[Dataset items]
◆ ◆ ◆ ◆ ◆ ◆ ◆
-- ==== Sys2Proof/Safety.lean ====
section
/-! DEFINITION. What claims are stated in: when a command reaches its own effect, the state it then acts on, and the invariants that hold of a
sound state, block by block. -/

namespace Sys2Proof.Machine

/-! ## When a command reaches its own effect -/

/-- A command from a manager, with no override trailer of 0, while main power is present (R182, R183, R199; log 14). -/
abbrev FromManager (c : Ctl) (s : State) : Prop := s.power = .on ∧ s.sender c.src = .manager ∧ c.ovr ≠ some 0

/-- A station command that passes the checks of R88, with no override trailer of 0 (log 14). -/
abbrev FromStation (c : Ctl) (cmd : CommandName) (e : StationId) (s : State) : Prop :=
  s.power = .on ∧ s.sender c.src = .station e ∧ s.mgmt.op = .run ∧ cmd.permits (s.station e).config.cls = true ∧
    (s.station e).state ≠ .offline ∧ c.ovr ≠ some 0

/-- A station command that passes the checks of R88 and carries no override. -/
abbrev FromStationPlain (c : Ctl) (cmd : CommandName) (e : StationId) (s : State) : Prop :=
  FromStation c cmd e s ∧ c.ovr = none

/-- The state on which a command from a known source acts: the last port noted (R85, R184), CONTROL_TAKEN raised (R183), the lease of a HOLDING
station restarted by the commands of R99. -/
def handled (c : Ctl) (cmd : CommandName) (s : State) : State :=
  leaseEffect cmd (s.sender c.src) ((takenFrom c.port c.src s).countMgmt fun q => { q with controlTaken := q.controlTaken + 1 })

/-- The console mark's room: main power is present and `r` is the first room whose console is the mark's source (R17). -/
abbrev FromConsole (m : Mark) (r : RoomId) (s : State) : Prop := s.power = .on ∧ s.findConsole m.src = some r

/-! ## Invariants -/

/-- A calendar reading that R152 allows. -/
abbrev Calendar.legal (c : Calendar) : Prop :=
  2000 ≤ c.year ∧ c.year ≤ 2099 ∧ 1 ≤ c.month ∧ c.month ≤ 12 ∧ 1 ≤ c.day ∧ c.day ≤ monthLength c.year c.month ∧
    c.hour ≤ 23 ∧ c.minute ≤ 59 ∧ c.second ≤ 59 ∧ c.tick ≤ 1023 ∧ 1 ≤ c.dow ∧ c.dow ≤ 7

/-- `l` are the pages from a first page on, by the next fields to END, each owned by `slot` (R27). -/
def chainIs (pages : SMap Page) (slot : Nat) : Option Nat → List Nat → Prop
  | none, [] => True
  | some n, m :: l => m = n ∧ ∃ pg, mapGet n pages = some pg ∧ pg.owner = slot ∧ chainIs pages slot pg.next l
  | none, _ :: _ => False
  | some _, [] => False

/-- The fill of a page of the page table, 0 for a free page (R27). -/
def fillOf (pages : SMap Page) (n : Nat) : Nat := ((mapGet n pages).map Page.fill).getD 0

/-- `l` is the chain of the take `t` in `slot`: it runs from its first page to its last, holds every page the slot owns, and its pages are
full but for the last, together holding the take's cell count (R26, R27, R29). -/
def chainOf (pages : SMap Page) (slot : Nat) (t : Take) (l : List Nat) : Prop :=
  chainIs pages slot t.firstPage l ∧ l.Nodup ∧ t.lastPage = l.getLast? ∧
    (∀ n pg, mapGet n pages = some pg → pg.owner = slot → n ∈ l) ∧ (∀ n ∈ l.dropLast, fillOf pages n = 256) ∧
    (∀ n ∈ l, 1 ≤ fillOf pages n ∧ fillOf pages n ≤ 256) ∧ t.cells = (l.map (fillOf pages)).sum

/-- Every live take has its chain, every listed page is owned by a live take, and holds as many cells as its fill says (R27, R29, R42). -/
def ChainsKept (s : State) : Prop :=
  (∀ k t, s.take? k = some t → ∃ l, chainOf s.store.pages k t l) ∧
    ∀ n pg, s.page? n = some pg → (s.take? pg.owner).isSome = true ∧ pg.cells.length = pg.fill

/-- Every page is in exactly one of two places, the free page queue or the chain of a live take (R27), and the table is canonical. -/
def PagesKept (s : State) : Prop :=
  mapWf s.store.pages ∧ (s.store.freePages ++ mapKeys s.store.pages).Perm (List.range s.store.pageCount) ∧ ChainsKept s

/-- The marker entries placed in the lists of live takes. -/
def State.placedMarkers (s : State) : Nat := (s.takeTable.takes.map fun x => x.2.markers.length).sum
◆ ◆ ◆ ◆ ◆ ◆ ◆
TASK TO CARRY OUT → Report each line of the records that holds the word "source".

FINISHED TASK →
/-- The state on which a command from a known source acts: the last port noted (R85, R184), CONTROL_TAKEN raised (R183), the lease of a HOLDING
/-- The console mark's room: main power is present and `r` is the first room whose console is the mark's source (R17). -/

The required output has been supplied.